3. The automatic exposure method according to claim 1, characterized by further comprising:

initializing initial exposure parameters of the image acquisition equipment so that the image acquisition equipment can expose different initial exposure parameters of each target area.

4. The automatic exposure method according to claim 3, wherein initializing initial exposure parameters of the image capturing apparatus includes:

acquiring current scene information; and

and acquiring initial exposure parameters of the image acquisition equipment from a scene exposure database according to the current scene information and initializing the image acquisition equipment.

5. The automatic exposure method according to claim 4, wherein the current scene information includes information associated with time, temperature, humidity, weather, position, altitude, lens orientation, and/or sensor type.

6. The automatic exposure method according to claim 1, wherein taking initial exposure parameters corresponding to each of the plurality of target areas as exposure parameters of the image pickup apparatus comprises:

and selecting two or more groups from initial exposure parameters corresponding to the target areas respectively for fusion to acquire the exposure parameters of the image acquisition equipment.

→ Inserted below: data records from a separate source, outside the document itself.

-- ==== Sys2Proof/Certificates/Slice0/Obligations.lean ====
section
/-! DEFINITION. The statements for the provers. Each docstring names the rules it formalises; where a clause rests on a decision of the spec or on a choice of
the model, it says so and the statement is 'derived'. -/

open Sys2Proof Sys2Proof.Machine

/-! ### Words the statements use -/

namespace Sys2Proof.Claims

/-- The word `oooo nnnn nnnn nnnn` (R100). -/
def wNNN (o : BitVec 4) (nnn : Addr12) : Word := o ++ nnn
/-- The word `oooo xxxx nnnn nnnn` (R100). -/
def wXNN (o : BitVec 4) (x : Reg) (nn : Byte) : Word := o ++ (BitVec.ofFin (w := 4) x ++ nn)
/-- The word `oooo xxxx yyyy nnnn` (R100). -/
def wXYN (o : BitVec 4) (x y : Reg) (n : BitVec 4) : Word := o ++ (BitVec.ofFin (w := 4) x ++ (BitVec.ofFin (w := 4) y ++ n))

/-- The illegal words, by the table of R104. -/
def Illegal (w : Word) : Prop :=
  (w.toNat / 4096 = 5 ∧ w.toNat % 16 ≠ 0) ∨ (w.toNat / 4096 = 9 ∧ w.toNat % 16 ≠ 0) ∨
  (w.toNat / 4096 = 8 ∧ w.toNat % 16 ∈ [0x8, 0x9, 0xA, 0xB, 0xC, 0xD, 0xF]) ∨
  (w.toNat / 4096 = 14 ∧ w.toNat % 256 ∉ [0x9E, 0xA1]) ∨
  (w.toNat / 4096 = 15 ∧ w.toNat % 256 ∉ [0x07, 0x0A, 0x15, 0x18, 0x1E, 0x29, 0x33, 0x55, 0x65])

/-- `t` is `s` with its register file after `WriteXF(x, result, flag)` (R170) and nothing else changed. -/
def AfterResultAndFlag (s t : State) (x : Reg) (result flag : Nat) : Prop :=
  t = { s with v := t.v } ∧
  ∀ r : Reg, t.v[r].toNat =
    if r = 15 then (if x = 15 ∧ s.cfg.vfOrder = .resultLast then result else flag)
    else if r = x then result else s.v[r].toNat

/-- `t` is `s` with its register file after a result of OR, AND or XOR: VF ← 0 only under LOGIC_VF = RESET (R174 to R176). -/
def AfterLogic (s t : State) (x : Reg) (result : Byte) : Prop :=
  t = { s with v := t.v } ∧
  ∀ r : Reg, t.v[r] =
    if s.cfg.logicVf = .reset ∧ r = 15 then (if x = 15 ∧ s.cfg.vfOrder = .resultLast then result else 0)
    else if r = x then result else s.v[r]

/-- `t` is `s` with some bytes of memory changed: the bytes from `a` on are those of the list, every other address reads as before. -/
def AfterBytes (s t : State) (a : Nat) (bs : List Byte) : Prop :=
  t = { s with mem := t.mem } ∧
  ∀ b, t.byteAt b = if a ≤ b ∧ b < a + bs.length then bs.getD (b - a) 0 else s.byteAt b

/-- I after IndexAdvance (R206). -/
def indexAfter (cfg : Config) (x : Reg) (i : Word) : Word :=
  match cfg.lsIndex with
  | .keep => i
  | .addXPlus1 => i + BitVec.ofNat 16 (x.val + 1)
  | .addX => i + BitVec.ofNat 16 x.val

/-- The pixel at column `px`, row `py` is one on which a set bit of the sprite of `n` rows at I lands, drawn at Vx, Vy: bit 7 leftmost, rows modulo 32,
columns not wrapped (R231). -/
def Covers (s : State) (x y : Reg) (n : Nat) (px : Fin 64) (py : Fin 32) : Prop :=
  ∃ r b, r < n ∧ b < 8 ∧ py.val = (s.v[y].toNat % 32 + r) % 32 ∧ px.val = s.v[x].toNat % 64 + b ∧
    (s.byteAt (s.i.toNat + r)).getLsbD (7 - b) = true

/-- The registers an instruction may change, VF as a flag register among them (R31). -/
def MayWriteReg (cfg : Config) : Instr → Reg → Prop
  | .ldImm x _, r | .addImm x _, r | .ldReg x _, r | .rnd x _, r | .ldVxDt x, r => r = x
  | .orReg x _, r | .andReg x _, r | .xorReg x _, r => r = x ∨ (r = 15 ∧ cfg.logicVf = .reset)
  | .addReg x _, r | .subReg x _, r | .shr x _, r | .subn x _, r | .shl x _, r => r = x ∨ r = 15
  | .drw _ _ _, r => r = 15
  | .loadRegs x, r => r ≤ x
  | _, _ => False

/-- The instructions that may change I (R36). -/
def MayWriteI (cfg : Config) : Instr → Prop
  | .ldI _ | .addI _ | .ldF _ => True
  | .storeRegs _ | .loadRegs _ => cfg.lsIndex ≠ .keep
  | _ => False

end Sys2Proof.Claims

open Sys2Proof.Claims

/-! ### Encoding -/

/-- Decoding the word of a well-formed instruction gives it back, with every operand at every value, and a decoder consumes exactly its two bytes
(R102, R103, R107, R110). -/
def Obligations.DecodeOfEncode : Prop :=
  ∀ i : Instr, i.wellFormed = true →
    decodeWord (encode i) = .ok i ∧ ∀ rest : List Byte, decodeBytes (encodeBytes i ++ rest) = .ok (i, rest)

/-- Every word that decodes is the word of a well-formed instruction, so no word has two readings and no bit of a word is dropped (R108). -/
def Obligations.EncodeOfDecode : Prop :=
  ∀ (w : Word) (i : Instr), decodeWord w = .ok i → i.wellFormed = true ∧ encode i = w

/-- The words of R104's table, and no others, are illegal (R104, the spec's decision D4). -/
def Obligations.IllegalWordsAreThoseOfTheTable : Prop :=
  ∀ w : Word, (Illegal w → decodeWord w = .error (.invalid w)) ∧ (¬ Illegal w → ∃ i, decodeWord w = .ok i)

/-- The source's own example words and the spec's examples of illegal and superset words decode as they say (R100, R103 to R105). -/
def Obligations.ExampleWordsDecode : Prop :=
  decodeWord 0x6A0F = .ok (.ldImm 0xA 0x0F) ∧ decodeWord 0x8AB4 = .ok (.addReg 0xA 0xB) ∧ decodeWord 0xF00A = .ok (.ldVxK 0) ∧
  decodeWord 0x00E0 = .ok .cls ∧ decodeWord 0x00EE = .ok .ret ∧ decodeWord 0x00FF = .ok (.sys 0x0FF) ∧
  decodeWord 0xB300 = .ok (.jpV0 0x300) ∧ decodeWord 0xD125 = .ok (.drw 1 2 5) ∧
  decodeWord 0xFFFF = .error (.invalid 0xFFFF) ∧ decodeWord 0x5122 = .error (.invalid 0x5122) ∧ decodeWord 0xF000 = .error (.invalid 0xF000)

/-! ### The cycle -/

/-- R134: after a successful fetch pc is advanced by 2 before the fetched word is decoded and executed, whatever the word is; and when the two bytes at pc are
those of a well-formed instruction, the step of a Running CPU with no pending host event is exec of it in the advanced state. -/
def Obligations.StepRunsTheDecodedInstruction : Prop :=
  ∀ s : State, s.inputs = [] → s.run = .running → s.pc.toNat + 1 < 4096 →
    step s = runWord (s.byteAt s.pc.toNat ++ s.byteAt (s.pc.toNat + 1)) { s with pc := s.pc + 2 } ∧
    ∀ i : Instr, i.wellFormed = true →
      s.byteAt s.pc.toNat = (encode i).extractLsb' 8 8 → s.byteAt (s.pc.toNat + 1) = (encode i).extractLsb' 0 8 →
      step s = exec i { s with pc := s.pc + 2 }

7. The automatic exposure method according to claim 1, wherein each of the target areas includes one or more rows of pixel dots.

8. The automatic exposure method according to claim 1, wherein the sensor of the image pickup apparatus is a linear sensor or a nonlinear sensor.

9. A computer-readable storage medium, on which a computer program is stored, characterized in that the computer program is executed by a processor to implement the auto-exposure method according to any one of claims 1 to 8.

10. An electronic device, comprising:

a memory configured to store a computer program; and

a processor configured to invoke the computer program to perform the auto-exposure method according to any of claims 1 to 8.